[Saved entries]
**********

/-! ### State.updFrame -/

@[simp] theorem updFrame_id (s : State) (d : Nat) (f : FrameSt → FrameSt) : (s.updFrame d f).id = s.id := rfl
@[simp] theorem updFrame_clk (s : State) (d : Nat) (f : FrameSt → FrameSt) : (s.updFrame d f).clk = s.clk := rfl
@[simp] theorem updFrame_rings (s : State) (d : Nat) (f : FrameSt → FrameSt) : (s.updFrame d f).rings = s.rings := rfl
@[simp] theorem updFrame_fns (s : State) (d : Nat) (f : FrameSt → FrameSt) : (s.updFrame d f).fns = s.fns := rfl
@[simp] theorem updFrame_cmds (s : State) (d : Nat) (f : FrameSt → FrameSt) : (s.updFrame d f).cmds = s.cmds := rfl
@[simp] theorem updFrame_seq (s : State) (d : Nat) (f : FrameSt → FrameSt) : (s.updFrame d f).seq = s.seq := rfl
@[simp] theorem updFrame_cache (s : State) (d : Nat) (f : FrameSt → FrameSt) : (s.updFrame d f).cache = s.cache := rfl
@[simp] theorem updFrame_mcmds (s : State) (d : Nat) (f : FrameSt → FrameSt) : (s.updFrame d f).mcmds = s.mcmds := rfl
@[simp] theorem updFrame_destages (s : State) (d : Nat) (f : FrameSt → FrameSt) : (s.updFrame d f).destages = s.destages := rfl
@[simp] theorem updFrame_uniq (s : State) (d : Nat) (f : FrameSt → FrameSt) : (s.updFrame d f).uniq = s.uniq := rfl
@[simp] theorem updFrame_pools (s : State) (d : Nat) (f : FrameSt → FrameSt) : (s.updFrame d f).pools = s.pools := rfl
@[simp] theorem updFrame_vols (s : State) (d : Nat) (f : FrameSt → FrameSt) : (s.updFrame d f).vols = s.vols := rfl
@[simp] theorem updFrame_tenants (s : State) (d : Nat) (f : FrameSt → FrameSt) : (s.updFrame d f).tenants = s.tenants := rfl
@[simp] theorem updFrame_buckets (s : State) (d : Nat) (f : FrameSt → FrameSt) : (s.updFrame d f).buckets = s.buckets := rfl
@[simp] theorem updFrame_nss (s : State) (d : Nat) (f : FrameSt → FrameSt) : (s.updFrame d f).nss = s.nss := rfl
@[simp] theorem updFrame_refl (s : State) (d : Nat) (f : FrameSt → FrameSt) : (s.updFrame d f).refl = s.refl := rfl
@[simp] theorem updFrame_pair (s : State) (d : Nat) (f : FrameSt → FrameSt) : (s.updFrame d f).pair = s.pair := rfl
@[simp] theorem updFrame_pw (s : State) (d : Nat) (f : FrameSt → FrameSt) : (s.updFrame d f).pw = s.pw := rfl
@[simp] theorem updFrame_run (s : State) (d : Nat) (f : FrameSt → FrameSt) : (s.updFrame d f).run = s.run := rfl
@[simp] theorem updFrame_fw (s : State) (d : Nat) (f : FrameSt → FrameSt) : (s.updFrame d f).fw = s.fw := rfl
@[simp] theorem updFrame_log (s : State) (d : Nat) (f : FrameSt → FrameSt) : (s.updFrame d f).log = s.log := rfl
@[simp] theorem updFrame_meter (s : State) (d : Nat) (f : FrameSt → FrameSt) : (s.updFrame d f).meter = s.meter := rfl
@[simp] theorem updFrame_feat (s : State) (d : Nat) (f : FrameSt → FrameSt) : (s.updFrame d f).feat = s.feat := rfl
@[simp] theorem updFrame_reg (s : State) (d : Nat) (f : FrameSt → FrameSt) : (s.updFrame d f).reg = s.reg := rfl
@[simp] theorem updFrame_nextPlan (s : State) (d : Nat) (f : FrameSt → FrameSt) : (s.updFrame d f).nextPlan = s.nextPlan := rfl
@[simp] theorem updFrame_uids (s : State) (d : Nat) (f : FrameSt → FrameSt) : (s.updFrame d f).uids = s.uids := rfl
@[simp] theorem updFrame_eid (s : State) (d : Nat) (f : FrameSt → FrameSt) : (s.updFrame d f).eid = s.eid := rfl
@[simp] theorem updFrame_msixSent (s : State) (d : Nat) (f : FrameSt → FrameSt) : (s.updFrame d f).msixSent = s.msixSent := rfl
@[simp] theorem updFrame_arb (s : State) (d : Nat) (f : FrameSt → FrameSt) : (s.updFrame d f).arb = s.arb := rfl
@[simp] theorem updFrame_grants (s : State) (d : Nat) (f : FrameSt → FrameSt) : (s.updFrame d f).grants = s.grants := rfl
@[simp] theorem updFrame_tests (s : State) (d : Nat) (f : FrameSt → FrameSt) : (s.updFrame d f).tests = s.tests := rfl
@[simp] theorem updFrame_out (s : State) (d : Nat) (f : FrameSt → FrameSt) : (s.updFrame d f).out = s.out := rfl
@[simp] theorem updFrame_free (s : State) (d : Nat) (f : FrameSt → FrameSt) : (s.updFrame d f).free = s.free := rfl
@[simp] theorem updFrame_pending (s : State) (d : Nat) (f : FrameSt → FrameSt) : (s.updFrame d f).pending = s.pending := rfl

**********

▸ What the exercise asks:
There is a line with "s.destages := rfl" and a line with "s.log := rfl" above. Copy exactly those two lines and all lines between them, with nothing else.

▸ Written solution:
@[simp] theorem updFrame_destages (s : State) (d : Nat) (f : FrameSt → FrameSt) : (s.updFrame d f).destages = s.destages := rfl
@[simp] theorem updFrame_uniq (s : State) (d : Nat) (f : FrameSt → FrameSt) : (s.updFrame d f).uniq = s.uniq := rfl
@[simp] theorem updFrame_pools (s : State) (d : Nat) (f : FrameSt → FrameSt) : (s.updFrame d f).pools = s.pools := rfl
@[simp] theorem updFrame_vols (s : State) (d : Nat) (f : FrameSt → FrameSt) : (s.updFrame d f).vols = s.vols := rfl
@[simp] theorem updFrame_tenants (s : State) (d : Nat) (f : FrameSt → FrameSt) : (s.updFrame d f).tenants = s.tenants := rfl
@[simp] theorem updFrame_buckets (s : State) (d : Nat) (f : FrameSt → FrameSt) : (s.updFrame d f).buckets = s.buckets := rfl
@[simp] theorem updFrame_nss (s : State) (d : Nat) (f : FrameSt → FrameSt) : (s.updFrame d f).nss = s.nss := rfl
@[simp] theorem updFrame_refl (s : State) (d : Nat) (f : FrameSt → FrameSt) : (s.updFrame d f).refl = s.refl := rfl
@[simp] theorem updFrame_pair (s : State) (d : Nat) (f : FrameSt → FrameSt) : (s.updFrame d f).pair = s.pair := rfl
@[simp] theorem updFrame_pw (s : State) (d : Nat) (f : FrameSt → FrameSt) : (s.updFrame d f).pw = s.pw := rfl
@[simp] theorem updFrame_run (s : State) (d : Nat) (f : FrameSt → FrameSt) : (s.updFrame d f).run = s.run := rfl
@[simp] theorem updFrame_fw (s : State) (d : Nat) (f : FrameSt → FrameSt) : (s.updFrame d f).fw = s.fw := rfl
@[simp] theorem updFrame_log (s : State) (d : Nat) (f : FrameSt → FrameSt) : (s.updFrame d f).log = s.log := rfl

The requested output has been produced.